While doing a course on Coursera I came across this data set, which was meant to give hands on experience of working on R package “DPLYR”. The objective of this project is do explanatory data analysis using this data and answer following questions :
To Check the effectiveness Of supplement & Dosage ?
To get hands on experience on using DPLYR, GGPLOT, TIDYVERSE ?
later on after doing research I came to know that this data is collected by “E. W. Crampton” and a part of research essay titled “THE GROWTH OF ODONTOBLASTS OF THE INCISOR TOOTH AS A CRITERION OF THE VITAMIN C INTAKE OF THE GUNIA PIG” and was published in THE JOURNAL OF NUTRITION ( Volume 33 Issue 5 May 1947 ) For more details check http://jn.nutrition.org/content/33/5/491.full.pdf.
Data set used in this analysis originaly Include :
len = Tooth length
supp = Vitamin C Supplement used (“OJ” (Orange Juice), “VC” (Ascorbic Acid) )
dose = 0.5, 1, and 2 mg/day
ROCCC analysis
Reliable
Original
Comprehensive
Current
Cited
Data set checks yes in all criteria of ROCCC analysis.
All the data used in this analysis are inbuilt and can be Viewed and analyzed using command data(“ToothGrowth”)
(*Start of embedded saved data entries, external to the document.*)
-- ==== Sys2Proof/Machine/Descriptors.lean ====
section
/-! DEFINITION. Meanings. Access-engine descriptors (spec 03 R127 to R130). -/

namespace Sys2Proof.Machine

set_option Elab.async false

/-- DRAM_TO_PANTRY (spec 03 R129). -/
def execDramToPantry (tile : TileId) (h : Fin 16) (rows : Nat) (cyc : MoveAt) (s : State) : Res :=
  .next (moveDesc s tile h 1 rows cyc.cyc cyc.cost)

/-- PANTRY_TO_DRAM (spec 03 R129). -/
def execPantryToDram (tile : TileId) (h : Fin 16) (rows : Nat) (cyc : MoveAt) (s : State) : Res :=
  .next (moveDesc s tile h 2 rows cyc.cyc cyc.cost)

/-- PANTRY_TO_PANTRY (spec 03 R129). -/
def execPantryToPantry (tile : TileId) (h : Fin 16) (rows : Nat) (cyc : MoveAt) (s : State) : Res :=
  .next (moveDesc s tile h 3 rows cyc.cyc cyc.cost)

/-- PANTRY_TO_TILE (spec 03 R129). -/
def execPantryToTile (tile : TileId) (h : Fin 16) (rows : Nat) (cyc : MoveAt) (s : State) : Res :=
  .next (moveDesc s tile h 4 rows cyc.cyc cyc.cost)

/-- FILL (spec 03 R127). -/
def execFill (tile : TileId) (h : Fin 16) (rows : Nat) (cyc : MoveAt) (s : State) : Res :=
  .next (moveDesc s tile h 5 rows cyc.cyc cyc.cost)

/-- DESCRIPTOR_COMPLETE (spec 03 R130). -/
def execDescriptorComplete (tile : TileId) (h : Fin 16) (cyc : Nat) (waited : Nat) (s : State) : Res :=
  .next (descComplete s tile h cyc waited)

end Sys2Proof.Machine
end

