-- ==== Sys2Proof/Machine/Step.lean ====
section
/-! DEFINITION. One step: the command at the front of the queue, or, on an empty queue, a bundle of a running tile. -/

namespace Sys2Proof.Machine

/-- Run the command at the front of the queue; with none waiting, a running tile issues its next bundle, and a device with no
running tile idles. DESIGN CHOICE (log entries 1 and 58). -/
def step (s : State) : Host.Outcome State Fault Refusal :=
  match s.pending with
  | [] => .next (tick s)
  | c :: cs => exec c { s with pending := cs }

/-- The table gives no row a word: no word spells a command, and nothing is put in front. -/
def State.withFetchWord (s : State) (nbits w : Nat) : State :=
  match decodeTableWord nbits w with
  | some c => { s with pending := c :: s.pending }
  | none => s

end Sys2Proof.Machine
end

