-- ==== Sys2Proof/Machine/Core.lean ====
section
/-! DEFINITION. The machine that the host runs. -/

def Sys2Proof.core : Host.Core :=
  { State := Sys2Proof.Machine.State, Fault := Sys2Proof.Machine.Fault, Refusal := Sys2Proof.Machine.Refusal,
    step := Sys2Proof.Machine.step, reset := Sys2Proof.Machine.State.reset }
end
The packages used in this data analysis are : tidyverse, dplyr, ggplot
and installed using : install.packages(“package_name”)
library(tidyverse)
## -- Attaching packages --------------------------------------- tidyverse 1.3.2 --
## v ggplot2 3.4.0 v purrr 0.3.5
## v tibble 3.1.8 v dplyr 1.0.10
## v tidyr 1.2.1 v stringr 1.5.0
## v readr 2.1.3 v forcats 0.5.2
## -- Conflicts ------------------------------------------ tidyverse_conflicts() --
## x dplyr::filter() masks stats::filter()
## x dplyr::lag() masks stats::lag()
library(dplyr)
library(ggplot2)
Loading Data set in R Studio
data("ToothGrowth")
str(ToothGrowth)
## 'data.frame': 60 obs. of 3 variables:
## $ len : num 4.2 11.5 7.3 5.8 6.4 10 11.2 11.2 5.2 7 ...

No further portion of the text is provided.